As is apparent from the above description, in the present invention, the injection filling step and the compression step can be performed by a simple control method of only controlling the injection pressure and the mold clamping pressure. It becomes very easy. Furthermore, because of the pressure control, a high-quality molded product can be stably supplied without being affected by fluctuations in molding conditions other than the pressure during molding. In addition, by using injection pressure control that allows injection filling,
The ideal injection filling control that has a continuous speed gradient according to the product shape, does not generate pack pressure, and enables short-time filling can be set very easily and automatically, so control operability is extremely easy. It is. Even when the injection filling is completed, the molten resin is in a just-packed state, so that there is no defect such as a flow mark caused by the discontinuity of the resin flow. Since timing control is not required, operability of control can be further simplified. Also in the compression step, a compression action corresponding to the cooling, solidification, and shrinkage of the resin is provided, so that residual distortion and deformation can be extremely reduced, and a molded article of extremely high quality can be obtained. Since the compression action from the mold clamping side is added continuously and fluidly from the completion of injection filling to the switching of the compression process, the control of the compression process and the start of weighing after switching are simple control using a timer. As a result, the control system is extremely simple and the controllability of the molding is very easy. It is possible to perform high-precision injection compression molding without applying any special auxiliary equipment and modification to the existing injection molding device of the toggle-type mold clamping device.

[Brief description of the drawings]

FIG. 1 is an overall side view of an injection molding apparatus according to an embodiment of the present invention.

FIG. 2 is an explanatory diagram showing a correlation between a set mold clamping force and a tie bar elongation amount according to the embodiment of the present invention.

FIG. 3 is an explanatory diagram showing a correlation between a mold opening amount of a mold and a set mold clamping pressure according to the embodiment of the present invention.

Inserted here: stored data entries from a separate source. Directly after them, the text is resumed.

-- ==== Sys2Proof/Word.lean ====
section
/-! DEFINITION. The widths of the block's registers, memory bytes, words and indices (spec R7, R30, R33, R104). -/

namespace Sys2Proof

/-- A memory byte or the contents of a general register (R7, R30). -/
abbrev Byte := BitVec 8

/-- A 16-bit word: an opcode, `PC`, `I`, a return address (R7, R33, R36, R37). -/
abbrev Word := BitVec 16

/-- The 12-bit address field `NNN` (R104). -/
abbrev Addr := BitVec 12

/-- A 4-bit field of an opcode (R101). -/
abbrev Nibble := BitVec 4

/-- The index of a general register `V0`..`VF` (R30). -/
abbrev Reg := Fin 16

/-- The number of a key, 0..=15 (R44, R308). -/
abbrev Key := Fin 16

/-- The flag register `VF` (R31). -/
abbrev vF : Reg := 15

/-- `zext_16` of a 12-bit address (R13, R104). -/
def zextAddr (nnn : Addr) : Word := nnn.setWidth 16

/-- `zext_16` of a byte (R13). -/
def zextByte (b : Byte) : Word := b.setWidth 16

end Sys2Proof
end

FIG. 4 is an explanatory view of a process of injection compression molding according to an example of the present invention.

[Explanation of symbols]

 DESCRIPTION OF SYMBOLS 1 Link housing 2 Fixed board 3 Movable board 4 Die 4a Fixed mold 4b Movable mold 5 Cavity 6 Toggle mechanism (or toggle) 6a, 6b, 6c Link 7 Crosshead 8 Mold clamping cylinder 9 Piston rod 10 Guide rod 12 Tie bar 50 Mold clamping device 100 Injection molding device

Claims (1)

(57) [Claims] In an injection molding apparatus which performs mold clamping by a mold clamping device having a toggle mechanism, an injection pressure capable of filling a mold with a resin amount obtained by adding a cooling solidification shrinkage calculated in advance during an injection filling step. In the state where the toggle of the mold clamping device is maximally extended, the tie bar is extended to the mold opening amount corresponding to the cooling solidification shrinkage amount by the pressure of the resin filled in the mold cavity while the toggle of the mold clamping device is maximally extended. Injection compression molding characterized in that a mold clamping force that allows the mold to open is pre-loaded on the mold, and in the compression step after the injection filling is completed, the mold is closed by the elastic recovery force of the tie bar. Method.